*** Records supplied
-- ==== Sys2Proof/Proofs/MoreTableEffects.lean ====
section
/-! PROOF. The effects of the writes of TIMEBASE, POLL and EVENT at their owners (R89, R98, R188 to R190), and with those of RAIL the
second half of the writes with effects (O56). -/

namespace Sys2Proof.Machine

section
variable {q : Requester} {index : Byte} {pairs : List FieldPair} {s : State} {clamped : Bool}

/-! ### TIMEBASE (R98, R101) -/

/-- A TIMEBASE write names no field but the two profiles' and the reply window. -/
theorem writeTimebaseField_kept {t : Tbt} {r : Clamped Tbt} (h : checkedWrite writeTimebaseField pairs t = some r) :
    r.1 = { t with active := r.1.active, standby := r.1.standby, rw := r.1.rw } := by
  refine checkedWrite_keeps (Q := fun x => x = { t with active := x.active, standby := x.standby, rw := x.rw })
    (fun field w a r ha hr => ?_) rfl h
  unfold writeTimebaseField at hr
  split at hr
  · obtain ⟨c, -, rfl⟩ := Option.map_eq_some_iff.1 hr
    rw [ha]
  · split at hr
    · obtain ⟨c, -, rfl⟩ := Option.map_eq_some_iff.1 hr
      rw [ha]
    · split at hr <;> cases hr
      rw [ha]

theorem fixProfile_ne_iff (c : ProfileConfig) : fixProfile c ≠ c ↔ c.mod < c.step := by
  obtain ⟨step, mod, reloadA, reloadB⟩ := c
  simp [fixProfile]

theorem fixTimebase_ne_iff (t : Tbt) : fixTimebase t ≠ t ↔ t.active.mod < t.active.step ∨ t.standby.mod < t.standby.step := by
  have hparts : fixTimebase t = t ↔ fixProfile t.active = t.active ∧ fixProfile t.standby = t.standby :=
    ⟨fun h => ⟨congrArg Tbt.active h, congrArg Tbt.standby h⟩, fun ⟨ha, hs⟩ => by rw [fixTimebase, ha, hs]⟩
  rw [ne_eq, hparts, not_and_or, ← ne_eq, ← ne_eq, fixProfile_ne_iff, fixProfile_ne_iff]

theorem storeTimebase_eq (new t : Tbt) :
    storeTimebase new t = { new with acc :=
      if (inForceConfig new).step = (inForceConfig t).step ∧ (inForceConfig new).mod = (inForceConfig t).mod then new.acc else 0 } := by
  unfold storeTimebase
  split <;> rfl

theorem writeTimebase_entry {new : Tbt} (hi : index = 0)
    (h : checkedWrite writeTimebaseField pairs s.tbt = some (new, clamped)) :
    writeTimebase index.toNat pairs s =
      some (s.onTbt (storeTimebase (fixTimebase new)), clamped || decide (fixTimebase new ≠ new)) := by
  subst hi
  unfold writeTimebase
  exact (if_pos rfl).trans (writeEntry_of_checked h _ _ _)

theorem completes_timebase_refused {new : Tbt} (hl : q.level ≤ 1) (hi : index = 0)
    (h : checkedWrite writeTimebaseField pairs s.tbt = some (new, clamped)) (hp : switchPending s.tbt = true) :
    Completes (.timebaseTableWrite q index pairs) s fun t =>
      Unchanged [.upp] (takeHandoff (.timebaseTableWrite q index pairs) s) t ∧ Answered q .notNow [] s t := by
  refine completes_operation (row := .timebaseTableWrite q index pairs) rfl hl fun t
    (ht : Operated _ q s (writeTimebaseOp index.toNat pairs (takeHandoff _ s)) t) => ?_
  unfold writeTimebaseOp at ht
  rw [writeTimebase_entry (s := takeHandoff (.timebaseTableWrite q index pairs) s) hi h] at ht
  dsimp only at ht
  rw [takeHandoff_tbt, if_pos hp] at ht
  exact ht.refused

theorem completes_timebaseTableWrite {new : Tbt} (hl : q.level ≤ 1) (hi : index = 0)
    (h : checkedWrite writeTimebaseField pairs s.tbt = some (new, clamped)) (hp : switchPending s.tbt = false) :
    Completes (.timebaseTableWrite q index pairs) s fun t =>
      Unchanged [.tbt, .upp] (takeHandoff (.timebaseTableWrite q index pairs) s) t ∧
        Answered q (Status.ofClamped (clamped || decide (new.active.mod < new.active.step ∨ new.standby.mod < new.standby.step))) []
          s t ∧
        t.tbt = storeTimebase (fixTimebase new) s.tbt := by
  have hop : opOf (.timebaseTableWrite q index pairs) (takeHandoff (.timebaseTableWrite q index pairs) s) =
      doneOp (Status.ofClamped (clamped || decide (fixTimebase new ≠ new)))
        ((takeHandoff (.timebaseTableWrite q index pairs) s).onTbt (storeTimebase (fixTimebase new))) := by
    change writeTimebaseOp index.toNat pairs _ = _
    unfold writeTimebaseOp
    rw [writeTimebase_entry (s := takeHandoff (.timebaseTableWrite q index pairs) s) hi h]
    dsimp only
    rw [takeHandoff_tbt, hp, if_neg Bool.false_ne_true]
  rw [decide_eq_decide.2 (fixTimebase_ne_iff new)] at hop
  exact completes_done rfl hl hop (onTbt_unchanged _ _) (.onTbt _ _) rfl fun t hkept hanswer hend => ⟨hkept, hanswer, hend.tbt⟩

/-- TBT after the write: the settings held to STEP at most MOD, and ACC 0 where STEP or MOD in force changed. -/
theorem storeTimebase_written {t new b : Tbt} (h : checkedWrite writeTimebaseField pairs t = some (new, clamped))
    (hb : b = storeTimebase (fixTimebase new) t) :
    b = { t with active := fixProfile new.active, standby := fixProfile new.standby, rw := new.rw, acc := b.acc } ∧
      b.acc = if (inForceConfig b).step = (inForceConfig t).step ∧ (inForceConfig b).mod = (inForceConfig t).mod then t.acc
        else 0 := by
  have hkept := writeTimebaseField_kept h
  dsimp only at hkept
  have hforce : inForceConfig b = inForceConfig (fixTimebase new) := by
    rw [hb, storeTimebase_eq]
    rfl
  have hacc : (fixTimebase new).acc = t.acc := (congrArg Tbt.acc hkept :)
  have heq := hb.trans (storeTimebase_eq _ _)
  rw [← hforce, hacc] at heq
  generalize (if (inForceConfig b).step = (inForceConfig t).step ∧ (inForceConfig b).mod = (inForceConfig t).mod then t.acc
    else 0) = n at *
  have hn : b.acc = n := congrArg Tbt.acc heq
  refine ⟨?_, hn⟩
  rw [hn, heq, fixTimebase]
  generalize fixProfile new.active = active
  generalize fixProfile new.standby = standby
  rw [hkept]

/-! ### POLL (R89, R93) -/

theorem writePoll_entry {new : Plu} (hi : index = 0) (h : checkedWrite writePollField pairs s.plu = some (new, clamped)) :
    writePoll index.toNat pairs s = some (s.onPlu fun _ => checkRun s.tld new, clamped) := by
  subst hi
  unfold writePoll
  exact (if_pos rfl).trans (writeEntry_of_checked h _ _ _)

theorem checkRun_written {p new : Plu} (t : Tld) (h : checkedWrite writePollField pairs p = some (new, clamped)) :
    checkRun t new = { p with
      prioOne := new.prioOne, prioSeq := new.prioSeq, prioScan := new.prioScan, scanMask := new.scanMask, stages := new.stages,
      run := if p.outSeq = none ∧ p.run.bind (nextStage t new) = none then none else p.run } := by
  have hkept := writePollField_kept h
  dsimp only at hkept
  have hout : new.outSeq = p.outSeq := (congrArg Plu.outSeq hkept :)
  have hrun : new.run = p.run := (congrArg Plu.run hkept :)
  rw [checkRun_run, hout, hrun]
  generalize (if p.outSeq = none ∧ p.run.bind (nextStage t new) = none then none else p.run) = run
  rw [hkept]

theorem completes_pollTableWrite {new : Plu} (hl : q.level ≤ 1) (hi : index = 0)
    (h : checkedWrite writePollField pairs s.plu = some (new, clamped)) :
    Completes (.pollTableWrite q index pairs) s fun t =>
      Unchanged [.plu, .upp] (takeHandoff (.pollTableWrite q index pairs) s) t ∧ Answered q (Status.ofClamped clamped) [] s t ∧
        t.plu = { s.plu with
          prioOne := new.prioOne, prioSeq := new.prioSeq, prioScan := new.prioScan, scanMask := new.scanMask,
          stages := new.stages,
          run := if s.plu.outSeq = none ∧ s.plu.run.bind (nextStage s.tld new) = none then none else s.plu.run } := by
  have hop : opOf (.pollTableWrite q index pairs) (takeHandoff (.pollTableWrite q index pairs) s) = _ :=
    writeOp_of_written (writePoll_entry (s := takeHandoff (.pollTableWrite q index pairs) s) hi h)
  exact completes_done rfl hl hop (onPlu_unchanged _ _) (.onPlu _ _) rfl fun t hkept hanswer hend =>
    ⟨hkept, hanswer, hend.plu.trans (checkRun_written s.tld h)⟩

/-! ### EVENT (R188 to R190) -/

/-- An EVENT write names no field but the four of the configuration. -/
theorem writeEventField_kept {e : Evu} {r : Clamped Evu} (h : checkedWrite writeEventField pairs e = some r) :
    r.1 = { e with enable := r.1.enable, priority := r.1.priority, recipient := r.1.recipient, holdoff := r.1.holdoff } := by
  refine checkedWrite_keeps (Q := fun x => x = { e with
    enable := x.enable, priority := x.priority, recipient := x.recipient, holdoff := x.holdoff })
    (fun field w a r ha hr => ?_) rfl h
  unfold writeEventField at hr
  split at hr
  case h_5 => cases hr
  all_goals
    cases hr
    rw [ha]

theorem writeEvent_entry {new : Evu} (hi : index = 0) (h : checkedWrite writeEventField pairs s.evu = some (new, clamped)) :
    writeEvent index.toNat pairs s = some (applyEvu (settleFlags s.evu new) s, clamped) := by
  subst hi
  unfold writeEvent
  exact (if_pos rfl).trans (writeEntry_of_checked h _ _ _)

/-- The sources that a write of the configuration makes urgent: flagged, enabled by it, and HIGH. -/
theorem urgentSources_of_enabled {e new : Evu} (h : new.flags = e.flags) :
    urgentSources e new = e.flags &&& new.enable &&& ~~~ e.enable &&& new.priority := by
  refine BitVec.eq_of_getLsbD_eq fun n hn => ?_
  simp only [urgentSources, pendingSources, h, BitVec.getLsbD_and, BitVec.getLsbD_not, hn, decide_true, Bool.true_and]
  cases e.flags.getLsbD n <;> simp

/-- What an EVENT write leaves, with the NOTICE that it makes due before its reply. -/
structure EventWritten (q : Requester) (st : Status) (r : Evu × Bool) (s t : State) : Prop where
  evu : t.evu = r.1
  quiet : r.2 = false → Answered q st [] s t
  noticed : r.2 = true →
    ∃ u, TookLrq (notice t) s.upp u ∧ TookLrq (replyFrame s.ownAddress q st []) u t.upp

theorem completes_eventTableWrite {new : Evu} (hl : q.level ≤ 1) (hi : index = 0)
    (h : checkedWrite writeEventField pairs s.evu = some (new, clamped)) :
    Completes (.eventTableWrite q index pairs) s fun t =>
      Unchanged [.evu, .upp] (takeHandoff (.eventTableWrite q index pairs) s) t ∧
        EventWritten q (Status.ofClamped clamped) (settleFlags s.evu new) s t := by
  have hop : opOf (.eventTableWrite q index pairs) (takeHandoff (.eventTableWrite q index pairs) s) = _ :=
    writeOp_of_written (writeEvent_entry (s := takeHandoff (.eventTableWrite q index pairs) s) hi h)
  refine completes_operation (by exact rfl) hl fun t ht => ?_
  rw [hop, takeHandoff_evu] at ht
  refine ⟨ht.unchanged (applyEvu_unchanged _ _), ht.kept.evu, fun hdue => ?_, fun hdue => ?_⟩
  · have hquiet : (applyEvu (settleFlags s.evu new) (takeHandoff (.eventTableWrite q index pairs) s)).noticeDue = false := by
      rw [applyEvu_noticeDue, takeHandoff_noticeDue, hdue]
      rfl
    exact ht.reply_quiet hquiet
  · obtain ⟨u, hnotice, hreply⟩ := ht.sent
    have hnoticed : (applyEvu (settleFlags s.evu new) (takeHandoff (.eventTableWrite q index pairs) s)).noticeDue = true := by
      rw [applyEvu_noticeDue, hdue, Bool.or_true]
    exact ⟨u, (if_pos hnoticed).mp hnotice, hreply⟩

section
variable {st : Status} {new : Evu} {t : State} (ht : EventWritten q st (settleFlags s.evu new) s t)
include ht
******
[Exercise details]: Every line in the records above that contains the word "stages" is to be copied out.

[Result of the task]:
      prioOne := new.prioOne, prioSeq := new.prioSeq, prioScan := new.prioScan, scanMask := new.scanMask, stages := new.stages,
          stages := new.stages,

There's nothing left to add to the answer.